→ How to complete this task: Please transcribe, exactly and only, the lines of the records below from the one holding "and exceptions. -/" to the very end.

(Collected data entries)
Content starts

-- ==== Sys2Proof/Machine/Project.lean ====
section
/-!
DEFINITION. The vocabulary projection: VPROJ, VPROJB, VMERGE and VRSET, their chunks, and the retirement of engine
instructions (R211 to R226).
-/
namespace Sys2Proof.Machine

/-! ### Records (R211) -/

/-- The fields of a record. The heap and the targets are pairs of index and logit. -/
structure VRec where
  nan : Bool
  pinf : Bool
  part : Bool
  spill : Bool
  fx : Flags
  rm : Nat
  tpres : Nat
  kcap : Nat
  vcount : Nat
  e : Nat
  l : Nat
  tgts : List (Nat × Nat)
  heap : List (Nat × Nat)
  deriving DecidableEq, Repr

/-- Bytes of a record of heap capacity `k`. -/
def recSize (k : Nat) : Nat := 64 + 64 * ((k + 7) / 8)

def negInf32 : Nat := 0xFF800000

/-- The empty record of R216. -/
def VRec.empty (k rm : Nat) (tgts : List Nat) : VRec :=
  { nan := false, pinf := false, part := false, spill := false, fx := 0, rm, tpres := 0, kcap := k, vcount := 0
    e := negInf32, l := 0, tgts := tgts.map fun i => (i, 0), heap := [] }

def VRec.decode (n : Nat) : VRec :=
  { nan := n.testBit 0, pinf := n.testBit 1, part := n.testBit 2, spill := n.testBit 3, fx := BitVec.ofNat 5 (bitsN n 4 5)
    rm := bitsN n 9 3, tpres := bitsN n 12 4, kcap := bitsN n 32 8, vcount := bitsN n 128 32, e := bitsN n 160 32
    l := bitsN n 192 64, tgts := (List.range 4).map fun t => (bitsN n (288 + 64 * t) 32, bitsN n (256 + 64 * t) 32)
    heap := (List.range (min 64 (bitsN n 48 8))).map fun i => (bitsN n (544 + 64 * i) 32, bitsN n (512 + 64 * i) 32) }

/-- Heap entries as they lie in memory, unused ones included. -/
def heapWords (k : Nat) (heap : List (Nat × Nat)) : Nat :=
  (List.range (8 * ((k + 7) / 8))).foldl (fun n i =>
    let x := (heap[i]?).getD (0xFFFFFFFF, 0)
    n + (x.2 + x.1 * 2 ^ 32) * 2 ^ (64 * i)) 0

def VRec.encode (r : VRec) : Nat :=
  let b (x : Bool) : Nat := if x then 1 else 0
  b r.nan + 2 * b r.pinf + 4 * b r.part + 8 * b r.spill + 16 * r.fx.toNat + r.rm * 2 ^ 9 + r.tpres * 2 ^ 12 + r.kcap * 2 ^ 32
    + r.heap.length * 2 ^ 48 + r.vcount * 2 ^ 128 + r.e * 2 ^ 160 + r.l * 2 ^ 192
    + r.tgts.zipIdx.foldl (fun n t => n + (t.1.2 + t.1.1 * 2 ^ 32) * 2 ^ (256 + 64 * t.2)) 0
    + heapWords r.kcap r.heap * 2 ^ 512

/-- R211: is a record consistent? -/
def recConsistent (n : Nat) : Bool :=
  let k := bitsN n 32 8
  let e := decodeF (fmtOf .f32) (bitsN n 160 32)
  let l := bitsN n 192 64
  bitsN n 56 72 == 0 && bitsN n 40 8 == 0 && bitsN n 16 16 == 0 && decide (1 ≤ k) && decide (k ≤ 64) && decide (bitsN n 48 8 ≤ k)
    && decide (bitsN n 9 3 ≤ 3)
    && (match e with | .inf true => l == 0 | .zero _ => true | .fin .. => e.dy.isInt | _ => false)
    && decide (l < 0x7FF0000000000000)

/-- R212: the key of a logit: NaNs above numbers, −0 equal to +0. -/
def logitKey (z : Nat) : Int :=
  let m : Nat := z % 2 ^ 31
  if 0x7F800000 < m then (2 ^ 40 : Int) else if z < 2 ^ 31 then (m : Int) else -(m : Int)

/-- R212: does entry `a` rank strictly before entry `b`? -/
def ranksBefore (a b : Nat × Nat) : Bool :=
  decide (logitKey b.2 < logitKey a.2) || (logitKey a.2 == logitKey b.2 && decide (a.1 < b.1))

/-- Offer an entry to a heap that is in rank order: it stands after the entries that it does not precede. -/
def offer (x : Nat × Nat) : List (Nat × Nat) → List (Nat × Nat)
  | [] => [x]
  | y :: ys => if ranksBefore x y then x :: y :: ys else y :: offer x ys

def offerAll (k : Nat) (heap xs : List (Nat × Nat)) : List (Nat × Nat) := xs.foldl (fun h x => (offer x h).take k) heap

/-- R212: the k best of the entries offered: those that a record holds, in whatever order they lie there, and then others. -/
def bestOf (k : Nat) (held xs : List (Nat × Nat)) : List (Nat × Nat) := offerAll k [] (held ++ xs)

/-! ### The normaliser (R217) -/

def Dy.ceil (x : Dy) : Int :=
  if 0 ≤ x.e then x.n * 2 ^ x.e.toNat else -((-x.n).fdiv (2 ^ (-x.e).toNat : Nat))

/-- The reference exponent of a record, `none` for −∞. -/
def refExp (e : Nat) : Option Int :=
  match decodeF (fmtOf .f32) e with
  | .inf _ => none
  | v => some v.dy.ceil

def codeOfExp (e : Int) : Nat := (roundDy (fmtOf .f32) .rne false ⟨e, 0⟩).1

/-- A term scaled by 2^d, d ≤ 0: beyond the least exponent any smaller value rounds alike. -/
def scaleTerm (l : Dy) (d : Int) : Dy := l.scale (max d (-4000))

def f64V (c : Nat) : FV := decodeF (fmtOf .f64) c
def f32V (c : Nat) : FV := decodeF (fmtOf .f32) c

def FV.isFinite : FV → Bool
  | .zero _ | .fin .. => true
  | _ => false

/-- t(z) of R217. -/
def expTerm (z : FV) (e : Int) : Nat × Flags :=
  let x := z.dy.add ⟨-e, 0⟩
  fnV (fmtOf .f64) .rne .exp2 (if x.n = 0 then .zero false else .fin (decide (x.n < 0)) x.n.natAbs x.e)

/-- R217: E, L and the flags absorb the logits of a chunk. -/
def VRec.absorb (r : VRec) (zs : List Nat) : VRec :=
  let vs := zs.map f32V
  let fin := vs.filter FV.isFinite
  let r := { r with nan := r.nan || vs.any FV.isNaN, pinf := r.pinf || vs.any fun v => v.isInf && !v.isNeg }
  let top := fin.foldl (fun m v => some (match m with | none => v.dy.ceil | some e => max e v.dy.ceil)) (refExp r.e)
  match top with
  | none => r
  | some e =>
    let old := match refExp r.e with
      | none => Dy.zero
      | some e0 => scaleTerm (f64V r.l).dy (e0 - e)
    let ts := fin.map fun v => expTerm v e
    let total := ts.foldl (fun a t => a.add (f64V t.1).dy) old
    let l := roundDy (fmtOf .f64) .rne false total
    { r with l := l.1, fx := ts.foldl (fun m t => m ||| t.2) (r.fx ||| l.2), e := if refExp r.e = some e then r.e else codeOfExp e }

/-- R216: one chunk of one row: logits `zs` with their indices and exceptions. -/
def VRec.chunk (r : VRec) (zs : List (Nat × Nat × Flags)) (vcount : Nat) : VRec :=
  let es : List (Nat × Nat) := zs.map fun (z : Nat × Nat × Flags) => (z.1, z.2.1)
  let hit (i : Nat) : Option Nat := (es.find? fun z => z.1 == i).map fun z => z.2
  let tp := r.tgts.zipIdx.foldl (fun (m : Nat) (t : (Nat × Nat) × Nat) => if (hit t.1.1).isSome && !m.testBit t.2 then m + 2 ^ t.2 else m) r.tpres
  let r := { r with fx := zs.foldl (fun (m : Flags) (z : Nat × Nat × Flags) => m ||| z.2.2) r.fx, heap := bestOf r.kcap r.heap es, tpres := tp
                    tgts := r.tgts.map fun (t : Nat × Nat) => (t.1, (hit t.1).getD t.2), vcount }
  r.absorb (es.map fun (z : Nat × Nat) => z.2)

Content ends

→ Solution:
/-- R216: one chunk of one row: logits `zs` with their indices and exceptions. -/
def VRec.chunk (r : VRec) (zs : List (Nat × Nat × Flags)) (vcount : Nat) : VRec :=
  let es : List (Nat × Nat) := zs.map fun (z : Nat × Nat × Flags) => (z.1, z.2.1)
  let hit (i : Nat) : Option Nat := (es.find? fun z => z.1 == i).map fun z => z.2
  let tp := r.tgts.zipIdx.foldl (fun (m : Nat) (t : (Nat × Nat) × Nat) => if (hit t.1.1).isSome && !m.testBit t.2 then m + 2 ^ t.2 else m) r.tpres
  let r := { r with fx := zs.foldl (fun (m : Flags) (z : Nat × Nat × Flags) => m ||| z.2.2) r.fx, heap := bestOf r.kcap r.heap es, tpres := tp
                    tgts := r.tgts.map fun (t : Nat × Nat) => (t.1, (hit t.1).getD t.2), vcount }
  r.absorb (es.map fun (z : Nat × Nat) => z.2)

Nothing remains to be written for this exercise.